BMJ Hosting Migration Project

BzzZzzZZzz… *crackle* ffssssssshhhh hello? @####! Krrrrrhhhhhz …-…-  hello? *%*%*drrdrrrr HELLO? &*£$%ggnng This is the Ops team calling fzztttsshshhhss Hello, are you receiving?

[sounds of distant meteoroids colliding, dust clouds forming into solar systems, etc]

Yes. It has felt a little like that. Like we’ve been on a mission to a distant galaxy with the hope of finding a new home — and the mission of rendering any such find habitable. Exhausting, all-consuming, isolating . . .

The good news is: we’re back, we did find a suitable planet, we’ve rendered it habitable, and we’ve transported the majority of BMJ there already!

But enough of this romantic noodling . . . [Yes: get on with it – Ed]

It was almost exactly a year ago, after a rigorous selection process, that we decided to go with YYYY as our new hosting partner and migrate away from our hosts for the last decade, XXXX.  By August, we had signed the contract and were working with YYYY on defining the platform build. At the same time, we were examining the state of our systems and starting to plan how we would handle the migration.

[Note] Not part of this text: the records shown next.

/-- VSEL: only the selected element is used (R125). -/
def execVsel (c : Cluster) (v : Engine) (s : State) : Host.Outcome State Fault Refusal :=
  s.vec c v 0x21 none fun x s =>
    let n := widBits (iWid x.w)
    let r := min x.rxA x.rxB
    let m := x.e.mask (iMsk x.w)
    let pick := fun (a : VEl) (rx : Int) =>
      let z := toRx n a.1 rx r
      ((z.1, z.2 || a.2, z.2) : VResEl)
    x.lanes s (iWid x.w) r ((List.zip x.elA x.elB).zipIdx.map fun p =>
      if m.getLsbD p.2 then pick p.1.1 x.rxA else pick p.1.2 x.rxB)

/-- VMSET: n from the immediate, or from SC when it is -1. -/
def execVmset (c : Cluster) (v : Engine) (s : State) : Host.Outcome State Fault Refusal :=
  s.vec c v 0x22 none fun x s =>
    let n := if iImm x.w = -1 then (x.sc (iSc x.w)).1 else iImm x.w
    if n < 0 || n > 256 then .stop 0x10
    else x.putMask s ((List.range 256).map fun (l : Nat) => decide ((l : Int) < n))

/-- VMOP. -/
def execVmop (c : Cluster) (v : Engine) (s : State) : Host.Outcome State Fault Refusal :=
  s.vec c v 0x23 none fun x s =>
    let a := x.e.mask (iVa x.w)
    let b := x.e.mask (iVb x.w)
    let op := iImm x.w
    let m := if op = 0 then a &&& b else if op = 1 then a ||| b else if op = 2 then a &&& ~~~b else ~~~a
    .ok s { x.e with m := SMap.put (iVd x.w) m x.e.m } x.r 0

/-- VEXP2 (R136). -/
def execVexp2 (c : Cluster) (v : Engine) (bad : Option BadEl) (s : State) : Host.Outcome State Fault Refusal :=
  s.vec c v 0x30 bad fun x s =>
    x.one s 1 (-30) fun a =>
      let p := vop1 32 (alignRx a.1 x.rxA (-16)) a.2
      let y := exp2neg p.1
      (y.1, y.2 || p.2.1, y.2 || p.2.2)

/-- VRCP (R137). -/
def execVrcp (c : Cluster) (v : Engine) (bad : Option BadEl) (s : State) : Host.Outcome State Fault Refusal :=
  s.vec c v 0x31 bad fun x s =>
    x.one s 1 (-x.rxA - iImm x.w) fun a =>
      let y := rcpFn a.1 (iImm x.w).toNat
      (y.1, y.2 || a.2, y.2)

/-- Result of rsq on an element (R138). -/
def rsqEl (a : VEl) (rx : Int) (f : Nat) : VResEl :=
  let z := evenRx a.1 rx
  let y := rsqFn z.1 f
  (y.1, y.2 || z.2.2 || a.2, y.2 || z.2.2)

/-- Result of the square root on an element (R138). -/
def sqrtEl (a : VEl) (rx : Int) : VResEl :=
  let z := evenRx a.1 rx
  let y := sqrtFn z.1
  (y.1, y.2 || z.2.2 || a.2, y.2 || z.2.2)

/-- Half of an exponent made even (R138). -/
def halfRx (rx : Int) : Int := (rx - rx % 2) / 2

/-- VRSQ (R138). -/
def execVrsq (c : Cluster) (v : Engine) (bad : Option BadEl) (s : State) : Host.Outcome State Fault Refusal :=
  s.vec c v 0x32 bad fun x s =>
    x.one s 1 (-halfRx x.rxA - iImm x.w) fun a => rsqEl a x.rxA (iImm x.w).toNat

/-- VSQRT (R138). -/
def execVsqrt (c : Cluster) (v : Engine) (bad : Option BadEl) (s : State) : Host.Outcome State Fault Refusal :=
  s.vec c v 0x33 bad fun x s => x.one s 2 (halfRx x.rxA) fun a => sqrtEl a x.rxA

/-! ### Reductions -/

/-- Included elements. -/
def VCtx.included (x : VCtx) : List VEl := (x.elA.zipIdx.filter fun p => x.on p.2).map (·.1)

/-- A total or extreme in its destination (R139, R140): with IMM bit 0 it is combined with the destination, aligned. -/
def VCtx.reduce (x : VCtx) (s : State) (n : Nat) (total rx : Int) (f : Int → Int → Int) : VRes :=
  let fl := x.included.any (·.2)
  let z := vop1 64 total fl
  if iImm x.w % 2 = 0 then x.scal s n rx z
  else
    let d := x.sc n
    let y := vop2 64 f (z.1, z.2.1) rx (d.1, d.2.2) d.2.1
    x.scal s n (min rx d.2.1) (y.1, y.2.1, y.2.2 || z.2.2)

def VCtx.sum (x : VCtx) : Int := x.included.foldl (fun a e => a + e.1) 0
def VCtx.sumSq (x : VCtx) : Int := x.included.foldl (fun a e => a + e.1 * e.1) 0

/-- VRSUM (R139). -/
def execVrsum (c : Cluster) (v : Engine) (bad : Option BadEl) (s : State) : Host.Outcome State Fault Refusal :=
  s.vec c v 0x40 bad fun x s => x.reduce s (iVd x.w) x.sum x.rxA (· + ·)

/-- VRSSQ (R139). -/
def execVrssq (c : Cluster) (v : Engine) (bad : Option BadEl) (s : State) : Host.Outcome State Fault Refusal :=
  s.vec c v 0x41 bad fun x s => x.reduce s (iVd x.w) x.sumSq (2 * x.rxA) (· + ·)

/-- VRMV (R139): both sums of one pass. -/
def execVrmv (c : Cluster) (v : Engine) (bad : Option BadEl) (s : State) : Host.Outcome State Fault Refusal :=
  s.vec c v 0x42 bad fun x s =>
    match x.reduce s (iVd x.w) x.sum x.rxA (· + ·) with
    | .ok s e _ k =>
      (match VCtx.reduce { x with e } s (iVd x.w + 1) x.sumSq (2 * x.rxA) (· + ·) with
        | .ok s e r m => .ok s e r (k + m)
        | o => o)
    | o => o

/-- The extreme of some integers, or `d` of none. -/
def extreme (f : Int → Int → Int) (d : Int) : List Int → Int
  | [] => d
  | a :: t => t.foldl f a

/-- VRMAX (R140). -/
def execVrmax (c : Cluster) (v : Engine) (bad : Option BadEl) (s : State) : Host.Outcome State Fault Refusal :=
  s.vec c v 0x43 bad fun x s =>
    x.reduce s (iVd x.w) (extreme max (-(2 ^ 63)) (x.included.map (·.1))) x.rxA max

/-- VRMIN (R140). -/
def execVrmin (c : Cluster) (v : Engine) (bad : Option BadEl) (s : State) : Host.Outcome State Fault Refusal :=
  s.vec c v 0x44 bad fun x s =>
    x.reduce s (iVd x.w) (extreme min (2 ^ 63 - 1) (x.included.map (·.1))) x.rxA min

/-- VRAMAX (R140). -/
def execVramax (c : Cluster) (v : Engine) (bad : Option BadEl) (s : State) : Host.Outcome State Fault Refusal :=
  s.vec c v 0x45 bad fun x s =>
    x.reduce s (iVd x.w) (extreme max 0 (x.included.map fun e => ((e.1.natAbs : Nat) : Int))) x.rxA max

/-- VRCNT. -/
def execVrcnt (c : Cluster) (v : Engine) (s : State) : Host.Outcome State Fault Refusal :=
  s.vec c v 0x46 none fun x s =>
    x.scal s (iVd x.w) 0 ((popcount 256 (x.e.mask (iVa x.w)).toNat : Nat), false, false)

Nightmare. [Is there any way we can make that word drip with blood?] “Migration” is a neat little word behind which hides a mass of seething alien tentacles. A mass of seething alien tentacles which someone had left behind the sofa ten years ago in a rambling old house that has been continually re-organised by a succession of bored housekeepers on amphetamines and where many of the rooms have been locked and abandoned years ago.  I would say, “you get the picture”, only I really hope you don’t, as it would burn into your retina and haunt you for years to come. [I thought we’d done with the florid? – Ed]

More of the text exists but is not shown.